I watched the display which showed the view from the camera. From the top, the disc looked different. Instead of the chrome disc, there was now a black disk full of stars. I couldn’t resist and exclaimed. “My God, it’s full of stars!”
Uxe either ignored the reference or was unfamiliar with it. “Yes. The current camera view is perpendicular to the surface of the wormhole so it can see through the hole in space to the other side. Previously, our viewpoints of the wormholes through the windows were nearly edge-on. At that angle, what we saw was in effect a perfect mirror as it was impossible to perceive the ‘sides’ of the rip through spacetime.”
She continued after a short pause to see if I was following. “Only if our viewpoint is within a few degrees of perpendicular, as the camera is showing now, can you see through the wormhole. I am not sure but I suspect that there is a funneling or lensing effect caused by the local gravimetric distortions. Regardless, if your view is from roughly above, you can see through the hole in space.”
The drone was lowering the camera into the wormhole.
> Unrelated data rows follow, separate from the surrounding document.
-- ==== Sys2Proof/Machine/State.lean ====
section
/-! DEFINITION. The state of the engine (`10_state.md`), its buffer memory, and the host's accesses to come. Plain
data throughout. -/

namespace Sys2Proof.Machine

/-- The reasons a step can stop with a fault: none. Every error of the engine is recorded in `STATUS` and is a next
state (`60_exceptions.md` R400), there is no memory access fault (`20_memory.md` R71), and no step raises anything else. -/
inductive Fault where
  deriving DecidableEq, Repr

/-- The width of a register access (`10_state.md` R31 defines only the 32-bit one). -/
inductive AccessWidth where
  | w8
  | w16
  | w32
  | w64
  deriving DecidableEq, Repr

/-- The reasons a step has no meaning. -/
inductive Refusal where
  /-- Raised by `exec` for a command that has no meaning yet; no command is left so. Safe. -/
  | notModelled (mnemonic : String)
  /-- Raised by a register access that is not an aligned 32-bit access to one of the eight offsets
  (`10_state.md` R31, `93_implementation_defined.md` U6; log 6). Safe: the model stops where the spec gives no effect. -/
  | undefinedRegisterAccess (offset : Nat) (width : AccessWidth)
  deriving DecidableEq, Repr

/-- The eight values of `STATUS.CODE` (`10_state.md` R28, `60_exceptions.md` R402). -/
inductive Code where
  | ok
  | invalidKeySize
  | invalidIVLength
  | bufferTooSmall
  | invalidOpcode
  | invalidContext
  | addressRange
  | bufferOverlap
  deriving DecidableEq, Repr

/-- The fields of `STATUS` (`10_state.md` R28). The reserved bits have no storage and read as 0. -/
structure Status where
  code : Code
  fatal : Bool
  short : Bool
  deriving DecidableEq, Repr

/-- What a cipher context slot holds when its kind is not `EMPTY` (`10_state.md` R32): one constructor per kind. -/
inductive Cipher where
  /-- `10_state.md` R33: `nk` and the forward and inverse schedules. -/
  | aes (nk : Nat) (ek dk : List Word)
  /-- `10_state.md` R34: the sixteen subkeys. -/
  | des (ks : List DWord)
  /-- `10_state.md` R35: three subkey schedules. -/
  | tdes (ks1 ks2 ks3 : List DWord)
  deriving DecidableEq, Repr

/-- What a stream context slot with `valid` = 1 holds (`10_state.md` R37). `out` lists `out[0 .. fill-1]` only: the
bytes from `fill` on hold no value (R38), so `fill` is the length of the list (log 8). -/
structure Stream where
  cid : Nat
  bs : Nat
  ctr : List Byte
  out : List Byte
  used : Nat
  deriving DecidableEq, Repr

/-- Buffer memory `MEM` (`20_memory.md` R60): the listed bytes, addresses strictly rising; an unlisted byte reads as
`unlistedByte`. -/
abbrev Memory := List Host.Cell

/-- The eight interface registers (`10_state.md` R23). -/
inductive Reg where
  | cmd
  | argDst
  | argDlen
  | argSrc
  | argSlen
  | status
  | result
  | cap
  deriving DecidableEq, Repr

/-- One act of the environment between commands: the host's register and memory accesses (`10_state.md` R23, R31,
R39) and the platform's reset (`70_reset_and_hazards.md` R440, R443). -/
inductive HostAccess where
  /-- A write of `value` to the register block (`10_state.md` R31); a write to `CMD` issues a command. -/
  | regWrite (offset : Nat) (width : AccessWidth) (value : Word)
  /-- A read of the register block (`10_state.md` R31). -/
  | regRead (offset : Nat) (width : AccessWidth)
  /-- The host writes one byte of buffer memory, which it owns (`10_state.md` R39). -/
  | memWrite (addr : Word) (value : Byte)
  /-- The host reads one byte of buffer memory (`20_memory.md` R73 (b)). -/
  | memRead (addr : Word)
  /-- The platform resets the engine between two commands (`70_reset_and_hazards.md` R440, R441). -/
  | reset
  /-- The platform resets the engine while the command `command`, just written to `CMD`, executes
  (`70_reset_and_hazards.md` R443). -/
  | resetDuring (command : Word)
  deriving DecidableEq, Repr

/-- What one read of the host returned. -/
inductive Observation where
  | reg (offset : Nat) (value : Word)
  | mem (addr : Word) (value : Byte)
  deriving DecidableEq, Repr

/-- The whole state. `N_CIPHER` and `N_STREAM` are the lengths of `ciphers` and `streams` (log 1); `none` is an `EMPTY`
or invalid slot, whose other fields hold no value (`10_state.md` R38). `inputs`, `observed` and `freeCount` are the
model's own (logs 2, 5, 7). -/
structure State where
  /-- `ARG_DST` (`10_state.md` R24). -/
  argDst : Word
  /-- `ARG_DLEN` (`10_state.md` R25). -/
  argDlen : Word
  /-- `ARG_SRC` (`10_state.md` R26). -/
  argSrc : Word
  /-- `ARG_SLEN` (`10_state.md` R27). -/
  argSlen : Word
  /-- `STATUS` (`10_state.md` R28). -/
  status : Status
  /-- `RESULT` (`10_state.md` R29). -/
  result : Word
  /-- The cipher context slots (`10_state.md` R32). -/
  ciphers : List (Option Cipher)
  /-- The stream context slots (`10_state.md` R37). -/
  streams : List (Option Stream)
  /-- Buffer memory (`10_state.md` R39). -/
  mem : Memory
  /-- The environment's acts to come, oldest first (log 2). -/
  inputs : List HostAccess
  /-- What the host's reads returned, newest first (log 5). -/
  observed : List Observation
  /-- How many times free values have been drawn (log 7). -/
  freeCount : Nat
  deriving DecidableEq, Repr

/-- The machine right after reset (`10_state.md` R44), with the default parameters (`00_scope.md` R10), nothing listed in
memory and no access to come. -/
def State.reset : State where
  argDst := 0
  argDlen := 0
  argSrc := 0
  argSlen := 0
  status := { code := .ok, fatal := false, short := false }
  result := 0
  ciphers := List.replicate Config.nCipherDefault none
  streams := List.replicate Config.nStreamDefault none
  mem := []
  inputs := []
  observed := []
  freeCount := 0

end Sys2Proof.Machine
end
Out the window, I saw the moment the camera dropped through the chrome disc and disappeared. In the display, I saw the view of the starfield expand as it did so. Now on the other side, the camera swiveled around, and the starfield shifted. An object appeared which was moving against the starfield.
It looked like an approaching spaceship! Moments later I recognized the ship. It was Prancer! Uxe had sent the camera out to a location near the parking orbit of the torch ship. This time I was able to emit an audible, “Wow!”
The camera had to rotate quickly to track the spaceship. In seconds it had grown large and now was beginning to recede from view. A new alarm sounded at the console and I saw the space drone start to rise in the chamber, pulling the rod and camera out of the wormhole. The chrome disc winked out suddenly and the camera view cut off. Again, I felt momentarily dizzy.